MOSCOW — They were images most people would wish never to see: photographs of a line of bound and blindfolded bodies lying in a warehouse with slashed throats, bullet holes and tattered flesh where ears had been hacked off.

But for the leaders of the human rights group Memorial, this apparent evidence of human rights violations against Chechen civilians needed to be documented and brought to the public's attention, however unpopular it might make the group in some quarters.

It was another example of how Memorial, founded in 1988 by the late Soviet dissident Andrei D. Sakharov to remember victims of Stalinist repression, has been keeping its founder's protest spirit alive by carrying on a lonely effort to bear witness in Russian society to the ugly facts of the war in Chechnya.

In recent days, Memorial has been disseminating details about the discovery of at least 50 bodies found last month in an empty village of summer cottages called Zdorovye, less than half a mile from the main Russian military base in the separatist-minded southern republic.

Most of the bodies--shown in photographs to Russian mass media at a Memorial news conference March 5--bore execution-style gunshot wounds, and many of the victims' hands were tied. The discovery has made the village one of the single largest mass grave sites in the Russian-Chechen war that began in 1999.

State-owned television didn't carry the news conference, and one paper responded by criticizing Memorial. But in the end, the group succeeded in getting details of the atrocities to the public via coverage from the privately owned television network NTV and other independent media.

Russian prosecutors have launched an investigation into the deaths, with officials suggesting that the people were either killed in combat or executed by Chechen rebels or gangs.

Memorial has been skeptical of such explanations, noting that many of the victims appear to have died within the last few months--a time when there was no combat in the area and when rebels wouldn't have been free to come and go in the vicinity of the heavily patrolled base.

Memorial's executive director, Tatyana I. Kasatkina, said that time is of the essence and that funds should be given to the prosecutor now to begin a thorough investigation, but she doubted that it would happen. "It is much more likely that nothing will be done and the case will be dropped," she said.

Alone among Russian nongovernmental organizations, Memorial--which receives its funding from foreign groups such as the Soros Fund and the Ford Foundation--has managed to maintain offices in the war-torn republic and functions as a kind of national conscience, not shying away from speaking out against abuses of civilians and mistakes on the Russian side when the group learns of them.

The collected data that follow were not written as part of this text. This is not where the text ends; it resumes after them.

-- ==== Sys2Proof/Safety/Agents.lean ====
section
/-! DEFINITION. Safety/Agents: when the steps of the timers, the memory units, the placers, the thieves and the services are due, and what they leave. -/

namespace Sys2Proof.Machine

/-! ## Timers -/

/-- The machine `t` after the waiting thread `x` of `w` has trapped, where it stands (R243, R244): `y` is the thread as the entry finds it. -/
structure TrapsWaiting (s t : State) (w : Workgroup) (x y : Thread) (c : Cause) : Prop where
  thread : getT t x.tid = some (inHandler s.now w.rcb.trapVec (trapSaved c x.pc x.legacy (laneMask [x.tid]) y) y)
  others : ∀ u, u ≠ x.tid → getT t u = getT s u
  machine : t = { s with threads := t.threads, monitors := t.monitors, claims := t.claims, wgs := t.wgs }

/-- Thread `u` of `w` waits for what `f` names, and its region has a handler that it can enter. -/
def WaitsFree (s : State) (u : Tid) (x : Thread) (w : Workgroup) (f : WaitFor) : Prop :=
  getT s u = some x ∧ x.run = .waiting f ∧ getWg s x.wg = some w ∧ HandlerFree w x

/-- The clock of a lane that is granted monitor `m`: it joins what the release before it published, where each of the two lies within the colour's scope of the other (R192). -/
def grantVc (s : State) (m : Monitor) (u : Tid) (v : List (Nat × Nat)) : List (Nat × Nat) :=
  (s.syncs.filter fun e => e.addr == colourLoc m.pasid m.colour).foldl (fun v e => if mutualScope s e.tid e.scope u m.scope then vcJoin v e.vc else v) v

/-- A grant to the head `y` of a FIFO: the monitor is held, and the lane holds the colour and issues its word again (R189, R193, R195). -/
structure Granted (s t : State) (m : Monitor) (y : Waiter) : Prop where
  monitor : getMon t m.pasid m.colour = some { m with holder := some y.tid, count := m.count + 1, fifo := m.fifo.filter fun z => z.tid != y.tid }
  thread : ∀ x, getT s y.tid = some x → getT t y.tid = some { x with
    held := (m.colour, y.depth.getD x.depth) :: x.held, run := .ready, able := s.now, since := none, retrying := none, vc := grantVc s m y.tid x.vc, passed := y.depth.isSome }
  others : ∀ u, u ≠ y.tid → getT t u = getT s u
  machine : t = { s with threads := t.threads, monitors := t.monitors, l1 := t.l1 }

def timerTurn : Instr → Option Turn
  | .monitorGrant p c => some ⟨fun s => ∃ m y r, getMon s p (BitVec.ofNat 16 c) = some m ∧ m.holder = none ∧ m.fifo = y :: r,
      fun s t => ∀ m y r, getMon s p (BitVec.ofNat 16 c) = some m → m.fifo = y :: r → Granted s t m y⟩
  | .colourRequestRetry u => some ⟨fun s => ∃ x c va, getT s u = some x ∧ x.run = .waiting (.colourRetry c va) ∧ ∀ r, x.retrying = some r → r.2.2 + 64 ≤ s.now,
      fun s t => t = { s with threads := t.threads } ∧ ∀ x, getT s u = some x → OneDone s t x fun y => y = { x with run := .ready, able := s.now }⟩
  | .colourWaitTimeout u => some ⟨fun s => ∃ x w c va a, a + 2 ^ threadWd s x ≤ tidClock s u ∧
        ((WaitsFree s u x w (.colour c va) ∧ fifoSince s u = some a) ∨ (WaitsFree s u x w (.colourRetry c va) ∧ ∃ c' n, x.retrying = some (c', a, n))),
      fun s t => ∀ x w c va, WaitsFree s u x w (.colour c va) ∨ WaitsFree s u x w (.colourRetry c va) →
        TrapsWaiting s t w x { x with notified := none } { code := 0x61, addr := va, detail := c.setWidth 32 }⟩
  | .cwaitTimeout u => some ⟨fun s => ∃ m y e, (s.monitors.findSome? fun m => (m.cond.find? fun y => y.tid == u).map fun y => (m, y)) = some (m, y) ∧
        y.timeout = some e ∧ e ≤ tidClock s u,
      fun s t => ∀ m y, (s.monitors.findSome? fun m => (m.cond.find? fun y => y.tid == u).map fun y => (m, y)) = some (m, y) →
        (m.holder ≠ none → t = moveWaiter s m.pasid m.colour y false) ∧
        (m.holder = none → t = freeMonitor (moveWaiter s m.pasid m.colour y false) m.pasid m.colour)⟩
  | .watchdog u => some ⟨fun s => ∃ x w f a, WaitsFree s u x w f ∧ f.watched = true ∧ x.since = some a ∧ a + 2 ^ (threadWd s x + 4) ≤ tidClock s x.tid,
      fun s t => ∃ S, t = barAll S ∧ ∀ x w f, WaitsFree s u x w f → TrapsWaiting s S w x { x with notified := none } { code := 0xBE }⟩
  | .sleepExpiry u => some ⟨fun s => ∃ x e, getT s u = some x ∧ x.run = .waiting (.sleep e) ∧ e ≤ tidClock s u,
      fun s t => t = modT s u fun x => { x with run := .ready, able := s.now, passed := true, since := none }⟩
  | .spawnOverflow u => some ⟨fun s => ∃ x w c, WaitsFree s u x w .push ∧ x.since = some c ∧ c + 2 ^ 20 ≤ tidClock s u,
      fun s t => ∀ x w, WaitsFree s u x w .push → TrapsWaiting s t w x x { code := 0xA1 }⟩
  | .haltWake => some ⟨fun _ => True, fun s t => t = { s with threads := t.threads } ∧
      ∀ u x, getT s u = some x → getT t u = some (if u.core = s.unit_ ∧ x.run = .waiting .halt then { x with run := .ready, able := s.now, passed := true } else x)⟩
  | .reedHoldTimeout => some ⟨fun s => ∃ w i, getWg s s.unit_ = some w ∧ w.mx.reed.holder = some i ∧ w.state = .resident ∧ w.mx.reed.since + 2 ^ 22 ≤ wgClock s w,
      fun s t => ∀ w i, getWg s s.unit_ = some w → w.mx.reed.holder = some i → t = barAll (reedTimeout s w i)⟩
  | _ => none

/-! ## Memory units, engines and copies -/

/-- A register after a late value: word `i` in register `k + i` of the destination (R167). -/
def filledReg (d : Dest) (l : List FillWord) (isO : Bool) (n : Nat) (old : Reg) : Reg :=
  match d with
  | .v k => if isO = false ∧ k ≤ n ∧ n < k + l.length then fillReg (l.getD (n - k) ⟨0, false, []⟩) else old
  | .o k => if isO = true ∧ k ≤ n ∧ n < k + l.length then fillReg (l.getD (n - k) ⟨0, false, []⟩) else old
  | .none => old

/-- The load that a fill answers. -/
def fillOf (s : State) (id : Nat) : Option OutLoad := s.loads.find? fun l => l.id == id && loadHere s l && l.pop.isNone

/-- The value of a load of thread `x` has arrived, which may have ended (R167, R304). -/
structure Filled (s t : State) (l : OutLoad) (x y : Thread) : Prop where
  vRegs : ∀ n, vReg y n = filledReg l.dest l.words false n (vReg x n)
  oRegs : ∀ n, oReg y n = filledReg l.dest l.words true n (oReg x n)
  rest : y = { x with v := y.v, o := y.o, numerr := x.numerr || l.numerr, run := y.run, able := y.able }
  loads : t.loads = s.loads.filter fun z => z.id != l.id
  machine : t = { s with threads := t.threads, loads := t.loads, wgs := t.wgs }

/-- The lane, thread and element that a stream delivers next (R376). -/
structure Delivers (s : State) (x : Stream) (w : Workgroup) (u : Tid) : Prop where
  runs : x.stop = none ∧ x.faulted = none ∧ w.state = .resident
  lane : x.all[x.pos % x.all.length]? = some u ∧ x.lanes.contains u = true
  alive : ∃ y, getT s u = some y ∧ y.run ≠ .ended
  room : ((streamLanes s w u).any fun t => (getT s t).any fun y => decide (4 ≤ (kget [] x.q y.q).length)) = false

/-- The element of a stream as it is read: the machine, its bytes, POISON, and blocks in error. -/
def nextElem (s : State) (x : Stream) (w : Workgroup) (u : Tid) : State × ERead :=
  readGlobal s w (streamOp s x) (elemAddr x (x.pos / x.all.length) u.lane) (IWidth.bytes x.ew)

From two offices in Chechnya, soon to be expanded to five, the group provides legal counseling and human rights monitoring. Its staffers cooperate with President Vladimir V. Putin's human rights representative in Chechnya, Vladimir A. Kalamanov, in part because his guards provide them with security .

Sergei Kovalyov, a liberal member of the Duma, the lower house of parliament, said Memorial's importance for Russia cannot be overstated. "Somebody has to tell the truth," he said.

"Today there is nothing more credible . . . about what is going on in Chechnya than the information meticulously recorded and made public by Memorial," he said. "Their information is correct, unbiased and based on facts checked and rechecked many times."

Despite such praise, Kasatkina--who works out of a restored historic building near the center of Moscow that was awarded to the group in the first heady years after the Soviet Union's collapse--said she can't say Memorial has much grass-roots backing, a price paid for criticizing a war that remains popular with many Russians.

"At the dawn of Memorial in Moscow, lots of the intelligentsia were with us," she said. "But as early as the first Chechen war [of 1994-96], we lost the feeling of support."